Stored items from a collection:
● ● ●

-- ==== Sys2Proof/Laws/Ops.lean ====
section
/-! SUPPORT. For each shared operation, once: everything it can do. The claims cite these instead of unfolding the
operations. -/

namespace Sys2Proof.Machine

/-! ### The checks of 60_exceptions.md R113 -/

theorem halted_eq_none (s : State) : halted s = none ↔ Live s := by
  unfold halted Live
  cases s.refused <;> cases s.fault <;> simp

theorem halted_of_live (s : State) (h : Live s) : halted s = none := (halted_eq_none s).2 h

theorem halted_of_refused (s : State) (h : s.refused = true) : halted s = some (.refused (refusalOf s.cfg)) := by
  simp [halted, h]

theorem halted_of_fault (s : State) (c : FaultCode) (hr : s.refused = false) (h : s.fault = some c) :
    halted s = some (.fault (.quiescent c)) := by
  simp [halted, hr, h]

/-- A halted machine answers no next state. -/
theorem halted_ne_next (s t : State) : halted s ≠ some (.next t) := by
  unfold halted
  cases s.refused <;> cases s.fault <;> simp

/-- Where no common check holds, a command does its own work. -/
theorem checked_of_accepting (s : State) (work : State → State) (h : Accepting s) :
    checked s work = .next (work s) := by
  obtain ⟨hl, hc⟩ := h
  unfold checked
  rw [halted_of_live s hl]
  rcases hc with hc | hc <;> simp [hc]

/-- Whenever a checked command answers a next state: the machine had a step, and it is a common fault or the work. -/
theorem checked_cases (s t : State) (work : State → State) (h : checked s work = .next t) :
    Live s ∧ (s.ctrlState = .tornDown ∧ t = raise .afterTeardown s ∨
      s.ctrlState = .transmitting ∧ t = raise .overlap s ∨
      (s.ctrlState = .uninit ∨ s.ctrlState = .ready) ∧ t = work s) := by
  unfold checked at h
  cases hh : halted s with
  | some stop =>
    rw [hh] at h
    exact absurd (by rw [hh]; exact congrArg some h) (halted_ne_next s t)
  | none =>
    rw [hh] at h
    refine ⟨(halted_eq_none s).1 hh, ?_⟩
    have ht := Host.Outcome.next.inj h
    cases hc : s.ctrlState <;> rw [hc] at ht <;> simp [ht]

theorem checked_of_tornDown (s : State) (work : State → State) (hl : Live s) (h : s.ctrlState = .tornDown) :
    checked s work = .next (raise .afterTeardown s) := by
  simp [checked, halted_of_live s hl, h]

theorem checked_of_transmitting (s : State) (work : State → State) (hl : Live s)
    (h : s.ctrlState = .transmitting) : checked s work = .next (raise .overlap s) := by
  simp [checked, halted_of_live s hl, h]

/-- The work a command does once the common checks have passed. -/
def work : Instr → State → State
  | .init => init
  | .maxrate => fun s => finish .ok (some Config.maxRefreshRate) none (accept .maxrate s)
  | .encode b => fun s => finish .ok none (some (enc s.cfg b)) (accept (.encode b) s)
  | .ensure req => fun s => ensure req (accept (.ensure req) s)
  | .drive => drive
  | .send len => send len
  | .teardown => fun s => teardown (accept .teardown s)

/-- Every command is the common checks and then its work. -/
theorem exec_eq_checked (i : Instr) (s : State) : exec i s = checked s (work i) := by
  cases i <;> rfl

/-- Everything a command can do (60_exceptions.md R113). -/
theorem exec_cases (i : Instr) (s t : State) (h : exec i s = .next t) :
    Live s ∧ (s.ctrlState = .tornDown ∧ t = raise .afterTeardown s ∨
      s.ctrlState = .transmitting ∧ t = raise .overlap s ∨
      (s.ctrlState = .uninit ∨ s.ctrlState = .ready) ∧ t = work i s) :=
  checked_cases s t (work i) (by rw [← exec_eq_checked]; exact h)

/-- A command in a state that accepts it does its work. -/
theorem exec_of_accepting (i : Instr) (s : State) (h : Accepting s) : exec i s = .next (work i s) := by
  rw [exec_eq_checked, checked_of_accepting s _ h]

/-- A command's own work either raises a fault and nothing else, or leaves the fault as it was
(60_exceptions.md R110). -/
theorem work_raises_or_keeps (i : Instr) (s : State) :
    (∃ c, work i s = raise c s) ∨ (work i s).fault = s.fault := by
  cases i with
  | init =>
    by_cases h : s.ctrlState = .ready
    · exact .inl ⟨.alreadyInitialized, if_pos h⟩
    · exact .inr (by simp only [work, init, if_neg h, opened_fault]; rfl)
  | maxrate => exact .inr rfl
  | encode b => exact .inr rfl
  | ensure req => exact .inr (by simp [work, ensure])
  | drive =>
    by_cases h : s.ctrlState = .uninit
    · exact .inl ⟨.notInitialized, if_pos h⟩
    · exact .inr (by simp [work, drive, h])
  | send len =>
    simp only [work, send]
    split
    · exact .inl ⟨_, rfl⟩
    · split
      · exact .inl ⟨_, rfl⟩
      · split
        · exact .inl ⟨_, rfl⟩
        · exact .inr rfl
  | teardown => exact .inr (by simp [work, teardown])

/-! ### The frame buffer controller -/

/-- Everything `ensureCapacity` can do (41_framebuffer.md R74 to R79). -/
theorem ensureCapacity_cases (req : Nat) (s : State) :
    req = s.bufSize ∧ ensureCapacity req s = (.ok, s) ∨
    req ≠ s.bufSize ∧ req = 0 ∧ ensureCapacity req s = (.ok, reallocate 0 s) ∨
    req ≠ s.bufSize ∧ req ≠ 0 ∧ s.cfg.bufCapacity < req ∧
      ensureCapacity req s = (.allocationFailure, emit (.allocFail s.bufSize req) s) ∨
    req ≠ s.bufSize ∧ req ≠ 0 ∧ req ≤ s.cfg.bufCapacity ∧ allocAnswer s = true ∧
      ensureCapacity req s = (.ok, reallocate req (allocAsked s)) ∨
    req ≠ s.bufSize ∧ req ≠ 0 ∧ req ≤ s.cfg.bufCapacity ∧ allocAnswer s = false ∧
      ensureCapacity req s = (.allocationFailure, emit (.allocFail s.bufSize req) (allocAsked s)) := by
  unfold ensureCapacity
  by_cases h1 : req = s.bufSize
  · simp [h1]
  · by_cases h2 : req = 0
    · subst h2
      exact .inr (.inl ⟨h1, rfl, by rw [if_neg h1, if_pos rfl]⟩)
    · by_cases h3 : s.cfg.bufCapacity < req
      · simp [h1, h2, h3]
      · have h3' : req ≤ s.cfg.bufCapacity := by omega
        cases h4 : allocAnswer s <;> simp [h1, h2, h3, h3']

/-- The cells after a reallocation (41_framebuffer.md R76). -/
theorem reallocate_read (req : Nat) (s : State) (a : Nat) :
    (reallocate req s).buf.read a = if req - s.cfg.resetLen ≤ a ∧ a < req then some 0 else none := by
  rw [reallocate_buf, Memory.read_zeros]
  have h : req - s.cfg.resetLen + min req s.cfg.resetLen = req := by omega
  rw [h]

/-- The cells after a pixel write: its 24 slots and no other (40_encoder.md R72). -/
theorem putPixel_read (p : Nat) (b0 b1 b2 : Byte) (s : State) (a : Nat) :
    (putPixel p b0 b1 b2 s).buf.read a =
      if 24 * p ≤ a ∧ a < 24 * p + 24 then (pixelSymbols s.cfg b0 b1 b2)[a - 24 * p]? else s.buf.read a := by
  rw [putPixel_buf, Memory.read_writeBytes]
  rfl

theorem sym_mem (c : Config) (x : Bool) : sym c x = c.onePattern ∨ sym c x = c.zeroPattern := by
  cases x <;> simp [sym]

theorem mem_enc (c : Config) (b v : Byte) (h : v ∈ enc c b) : v = c.onePattern ∨ v = c.zeroPattern := by
  simp only [enc, List.mem_cons, List.not_mem_nil, or_false] at h
  rcases h with rfl | rfl | rfl | rfl | rfl | rfl | rfl | rfl <;> exact sym_mem c _

/-- Every byte of a pixel's 24 is a symbol (40_encoder.md R68). -/
theorem mem_pixelSymbols (c : Config) (b0 b1 b2 v : Byte) (h : v ∈ pixelSymbols c b0 b1 b2) :
    v = c.onePattern ∨ v = c.zeroPattern := by
  simp only [pixelSymbols, List.mem_append] at h
  rcases h with (h | h) | h <;> exact mem_enc c _ v h

@[simp] theorem pixelSymbols_length (c : Config) (b0 b1 b2 : Byte) : (pixelSymbols c b0 b1 b2).length = 24 := rfl

/-! ### Steps -/

/-- Everything a step that answers a next state can be (60_exceptions.md R113). -/
theorem step_cases (s t : State) (h : step s = .next t) :
    Live s ∧ ((∃ w i, hostMove s = some w ∧ decode w = .command i ∧ exec i (takeWord w s) = .next t) ∨
      (∃ w why, hostMove s = some w ∧ decode w = .illegal why ∧ t = raise .illegalCommand (takeWord w s)) ∨
      (hostMove s = none ∧ microStep (hostMoved s) = .next t)) := by
  unfold step at h
  cases hh : halted s with
  | some stop =>
    rw [hh] at h
    exact absurd (by rw [hh]; exact congrArg some h) (halted_ne_next s t)
  | none =>
    rw [hh] at h
    refine ⟨(halted_eq_none s).1 hh, ?_⟩
    cases hm : hostMove s with
    | none =>
      rw [hm] at h
      exact .inr (.inr ⟨rfl, h⟩)
    | some w =>
      rw [hm] at h
      cases hd : decode w with
      | command i =>
        simp only [hd] at h
        exact .inl ⟨w, i, rfl, hd, h⟩
      | illegal why =>
        simp only [hd, Host.Outcome.next.injEq] at h
        exact .inr (.inl ⟨w, why, rfl, hd, h.symm⟩)

/-- A step of a machine that has one, the Host silent. -/
theorem step_silent (s : State) (hl : Live s) (hm : hostMove s = none) : step s = microStep (hostMoved s) := by
  simp [step, halted_of_live s hl, hm, silentStep]

/-- A step of a machine that has one, the Host giving the word of a command. -/
theorem step_command (s : State) (w : Word) (i : Instr) (hl : Live s) (hm : hostMove s = some w)
    (hd : decode w = .command i) : step s = exec i (takeWord w s) := by
  simp [step, halted_of_live s hl, hm, hd]

/-- Everything phase D_PIXEL can do (43_controller.md R99). -/
theorem phaseDPixel_cases (s : State) :
    hasNextAnswer s = false ∧ phaseDPixel s = .next (mismatch (askHasNext s)) ∨
    hasNextAnswer s = true ∧ pixelFits (regI s) s = false ∧ phaseDPixel s = .fault .pixelOutsideBuffer ∨
    hasNextAnswer s = true ∧ pixelFits (regI s) s = true ∧ ∃ b0 b1 b2,
      b0 = scaledAnswer 0 (askHasNext s) ∧ b1 = scaledAnswer 1 (askHasNext s) ∧ b2 = scaledAnswer 2 (askHasNext s) ∧
      phaseDPixel s = .next (pixelDone (putPixel (regI s) b0 b1 b2 (takePixel b0 b1 b2 (askHasNext s)))) := by
  have hi : regI (askHasNext s) = regI s := rfl
  have hf : pixelFits (regI s) (askHasNext s) = pixelFits (regI s) s := rfl
  unfold phaseDPixel encodePixel
  cases h1 : hasNextAnswer s
  · simp
  · cases h2 : pixelFits (regI s) s
    · simp [hi, hf, h2]
    · refine .inr (.inr ⟨rfl, rfl, _, _, _, rfl, rfl, rfl, ?_⟩)
      simp only [hi, hf, h2, if_true]

/-- Everything phase S_BEGIN can do (42_transmit.md R85). -/
theorem phaseSBegin_cases (s : State) :
    s.buf.readBytes 0 (regSendLen s) = none ∧ phaseSBegin s = raise .undefinedRead s ∨
    ∃ bytes, s.buf.readBytes 0 (regSendLen s) = some bytes ∧
      (beginAnswer s = true ∧
          phaseSBegin s = writeIssued bytes (emit (.busBegin (busCfg s.cfg) true) (beginAsked s)) ∨
        beginAnswer s = false ∧
          phaseSBegin s = beginFailed (emit (.busBegin (busCfg s.cfg) false) (beginAsked s))) := by
  unfold phaseSBegin
  cases h1 : s.buf.readBytes 0 (regSendLen s) with
  | none => simp
  | some bytes => cases h2 : beginAnswer s <;> simp

/-- Everything phase S_WRITE can do (42_transmit.md R86, R88). -/
theorem phaseSWrite_cases (s : State) :
    s.env.busReq = none ∧ phaseSWrite s = s ∨
    ∃ bytes, s.env.busReq = some bytes ∧
      (writeAnswer s = none ∧ phaseSWrite s = writeAsked s ∨
        ∃ e ok, writeAnswer s = some (e, ok) ∧ phaseSWrite s = writeCompleted bytes e ok (writeAsked s)) := by
  unfold phaseSWrite
  cases h1 : s.env.busReq with
  | none => simp
  | some bytes =>
    cases h2 : writeAnswer s with
    | none => simp
    | some a => exact .inr ⟨bytes, rfl, .inr ⟨a.1, a.2, rfl, rfl⟩⟩

/-- A relation between a state and the next holds of every micro-step once it holds of each of its leaves. -/
theorem microStep_cases (R : State → State → Prop)
    (idle : ∀ s : State, s.phase = .idle → R s s)
    (size : ∀ s : State, s.phase = .dSize → R s (phaseDSize s))
    (alloc : ∀ s : State, s.phase = .dAlloc → R s (allocated (ensureCapacity (regReq s) s).2))
    (allocFailed : ∀ s : State, s.phase = .dAlloc →
      R s (finish (ensureCapacity (regReq s) s).1 (some (ensureCapacity (regReq s) s).2.bufSize) none
        (ensureCapacity (regReq s) s).2))
    (mismatched : ∀ s : State, s.phase = .dPixel ∨ s.phase = .dCheck → R s (mismatch (askHasNext s)))
    (pixel : ∀ (s : State) (b0 b1 b2 : Byte), s.phase = .dPixel → pixelFits (regI s) s = true →
      R s (pixelDone (putPixel (regI s) b0 b1 b2 (takePixel b0 b1 b2 (askHasNext s)))))
    (complete : ∀ s : State, s.phase = .dCheck → R s (frameComplete (askHasNext s)))
    (undef : ∀ s : State, s.phase = .sBegin → s.buf.readBytes 0 (regSendLen s) = none → R s (raise .undefinedRead s))
    (issued : ∀ (s : State) (bytes : List Byte), s.phase = .sBegin → s.buf.readBytes 0 (regSendLen s) = some bytes →
      R s (writeIssued bytes (emit (.busBegin (busCfg s.cfg) true) (beginAsked s))))
    (notBegun : ∀ s : State, s.phase = .sBegin →
      R s (beginFailed (emit (.busBegin (busCfg s.cfg) false) (beginAsked s))))
    (noWrite : ∀ s : State, s.phase = .sWrite → s.env.busReq = none → R s s)
    (hold : ∀ s : State, s.phase = .sWrite → R s (writeAsked s))
    (written : ∀ (s : State) (bytes : List Byte) (e : Nat) (ok : Bool), s.phase = .sWrite →
      s.env.busReq = some bytes → R s (writeCompleted bytes e ok (writeAsked s)))
    (closed : ∀ s : State, s.phase = .sEnd → R s (phaseSEnd s)) :
    ∀ s t : State, microStep s = .next t → R s t := by
  intro s t h
  unfold microStep at h
  cases hp : s.phase <;> rw [hp] at h <;> simp only at h
  case idle => cases h; exact idle _ hp
  case dSize => cases h; exact size _ hp
  case dAlloc =>
    cases h
    have h1 := alloc s hp
    have h2 := allocFailed s hp
    unfold phaseDAlloc
    split <;> rename_i heq <;> rw [heq] at h1 h2
    · exact h1
    · exact h2
  case dPixel =>
    rcases phaseDPixel_cases s with ⟨_, hh⟩ | ⟨_, _, hh⟩ | ⟨_, hf, _, _, _, _, _, _, hh⟩ <;> rw [h] at hh <;>
      cases hh
    · exact mismatched _ (.inl hp)
    · exact pixel _ _ _ _ hp hf
  case dCheck =>
    cases h
    unfold phaseDCheck
    split
    · exact mismatched _ (.inr hp)
    · exact complete _ hp
  case sBegin =>
    cases h
    rcases phaseSBegin_cases s with ⟨hb, h⟩ | ⟨_, hb, ⟨_, h⟩ | ⟨_, h⟩⟩ <;> rw [h]
    · exact undef _ hp hb
    · exact issued _ _ hp hb
    · exact notBegun _ hp
  case sWrite =>
    cases h
    rcases phaseSWrite_cases s with ⟨hb, h⟩ | ⟨_, hb, ⟨_, h⟩ | ⟨_, _, _, h⟩⟩ <;> rw [h]
    · exact noWrite _ hp hb
    · exact hold _ hp
    · exact written _ _ _ _ hp hb
  case sEnd => cases h; exact closed _ hp

/-- An invariant is kept by every step once it is kept by the parts of a step: the Host's move, the `Cmd` event, a
raised fault, a command's own work, and a phase's micro-step. -/
theorem step_preserves (P : State → Prop)
    (moved : ∀ s, P s → P (hostMoved s))
    (given : ∀ s w, P s → P (emit (.cmd w) s))
    (raised : ∀ s c, P s → P (raise c s))
    (worked : ∀ s i, Accepting s → P s → P (work i s))
    (micro : ∀ s t, Live s → P s → microStep s = .next t → P t)
    (s t : State) (hs : P s) (h : step s = .next t) : P t := by
  obtain ⟨hl, ⟨w, i, _, _, h⟩ | ⟨w, why, _, _, rfl⟩ | ⟨_, h⟩⟩ := step_cases s t h
  · have hp : P (takeWord w s) := given _ w (moved s hs)
    obtain ⟨hl', ⟨_, rfl⟩ | ⟨_, rfl⟩ | ⟨hc, rfl⟩⟩ := exec_cases i _ t h
    · exact raised _ _ hp
    · exact raised _ _ hp
    · exact worked _ i ⟨hl', hc⟩ hp
  · exact raised _ _ (given _ w (moved s hs))
  · exact micro (hostMoved s) t hl (moved s hs) h

end Sys2Proof.Machine
end

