/-- Settles O54: of the parts of a step only a command's own work moves the handle, and `work_busHeld` says which. -/
theorem onlyInitAndTeardownMoveTheHandle : Obligations.OnlyInitAndTeardownMoveTheHandle := by
  intro s t h hne
  obtain ⟨_, ⟨w, i, hw, hd, h⟩ | ⟨w, _, _, _, rfl⟩ | ⟨_, h⟩⟩ := step_cases s t h
  · obtain ⟨_, ⟨_, rfl⟩ | ⟨_, rfl⟩ | ⟨_, rfl⟩⟩ := exec_cases i _ t h
    · exact absurd rfl hne
    · exact absurd rfl hne
    · obtain hkept | ⟨rfl, hset⟩ | ⟨rfl, hcleared⟩ := work_busHeld i (takeWord w s)
      · exact absurd hkept hne
      · exact ⟨w, hw, .inl ⟨hd, hset⟩⟩
      · exact ⟨w, hw, .inr ⟨hd, hcleared⟩⟩
  · exact absurd rfl hne
  · exact absurd (microStep_busHeld h) hne

/-! ### The lifecycle invariants -/

theorem emit_lifecycle (e : Event) (h : Lifecycle s) : Lifecycle (emit e s) :=
  ⟨h.handle, h.sequence, h.capacity, h.admitted⟩

theorem withEnv_lifecycle (e : Env) (h : Lifecycle s) : Lifecycle (withEnv e s) :=
  ⟨h.handle, h.sequence, h.capacity, h.admitted⟩

theorem accept_lifecycle (i : Instr) (h : Lifecycle s) : Lifecycle (accept i s) :=
  ⟨h.handle, h.sequence, h.capacity, h.admitted⟩

theorem raise_lifecycle (c : FaultCode) (h : Lifecycle s) : Lifecycle (raise c s) :=
  ⟨h.handle, h.sequence, h.capacity, h.admitted⟩

/-- The end of a command leaves the handle, which READY and TRANSMITTING both hold, and IDLE, which is not
TRANSMITTING. -/
theorem finish_lifecycle (code : ResultCode) (value : Option Nat) (symbols : Option (List Byte)) (h : Lifecycle s) :
    Lifecycle (finish code value symbols s) where
  handle := by rw [finish_busHeld, finish_ctrlState, h.handle]; cases s.ctrlState <;> simp
  sequence := by rw [finish_phase, finish_ctrlState]; cases s.ctrlState <;> simp
  capacity := h.capacity
  admitted := h.admitted

/-- A new size is within the capacity: a larger one is not granted (41_framebuffer.md R77). -/
theorem ensureCapacity_bufSize_le (req : Nat) (h : s.bufSize ≤ s.cfg.bufCapacity) :
    (ensureCapacity req s).2.bufSize ≤ s.cfg.bufCapacity := by
  obtain ⟨_, he⟩ | ⟨_, _, he⟩ | ⟨_, _, _, he⟩ | ⟨_, _, hle, _, he⟩ | ⟨_, _, _, _, he⟩ :=
    ensureCapacity_cases req s <;> rw [he]
  · exact h
  · exact Nat.zero_le _
  · exact h
  · exact hle
  · exact h

theorem ensureCapacity_lifecycle (req : Nat) (h : Lifecycle s) : Lifecycle (ensureCapacity req s).2 where
  handle := by simpa using h.handle
  sequence := by simpa using h.sequence
  capacity := by simpa using ensureCapacity_bufSize_le req h.capacity
  admitted := by simpa using h.admitted

/-- INIT ends in READY with the handle, or as any command ends. -/
theorem opened_lifecycle (ok : Bool) (h : Lifecycle s) : Lifecycle (opened ok s) := by
  cases ok
  · exact finish_lifecycle _ _ _ h
  · exact ⟨by simp, by simp, h.capacity, h.admitted⟩

/-- A command that transmits starts in READY, so that the handle is held, and leaves IDLE. -/
theorem transmitting_lifecycle (cmd : Option Instr) (sendLen : Option Nat) {p : Phase} (hp : p ≠ .idle)
    (hready : s.ctrlState = .ready) (h : Lifecycle s) :
    Lifecycle { s with cmd := cmd, ctrlState := .transmitting, sendLen := sendLen, phase := p } where
  handle := by simpa using h.handle.2 (.inl hready)
  sequence := by simpa using hp
  capacity := h.capacity
  admitted := h.admitted

theorem teardown_lifecycle (h : Lifecycle s) : Lifecycle (teardown s) where
  handle := by simp [teardown]
  sequence := by simp [teardown]
  capacity := Nat.zero_le _
  admitted := by simpa [teardown] using h.admitted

● ● ●

Read through the lines above and collect those that contain the string "Bool".

Expected answer:
theorem sym_mem (c : Config) (x : Bool) : sym c x = c.onePattern ∨ sym c x = c.zeroPattern := by
    (written : ∀ (s : State) (bytes : List Byte) (e : Nat) (ok : Bool), s.phase = .sWrite →
theorem opened_lifecycle (ok : Bool) (h : Lifecycle s) : Lifecycle (opened ok s) := by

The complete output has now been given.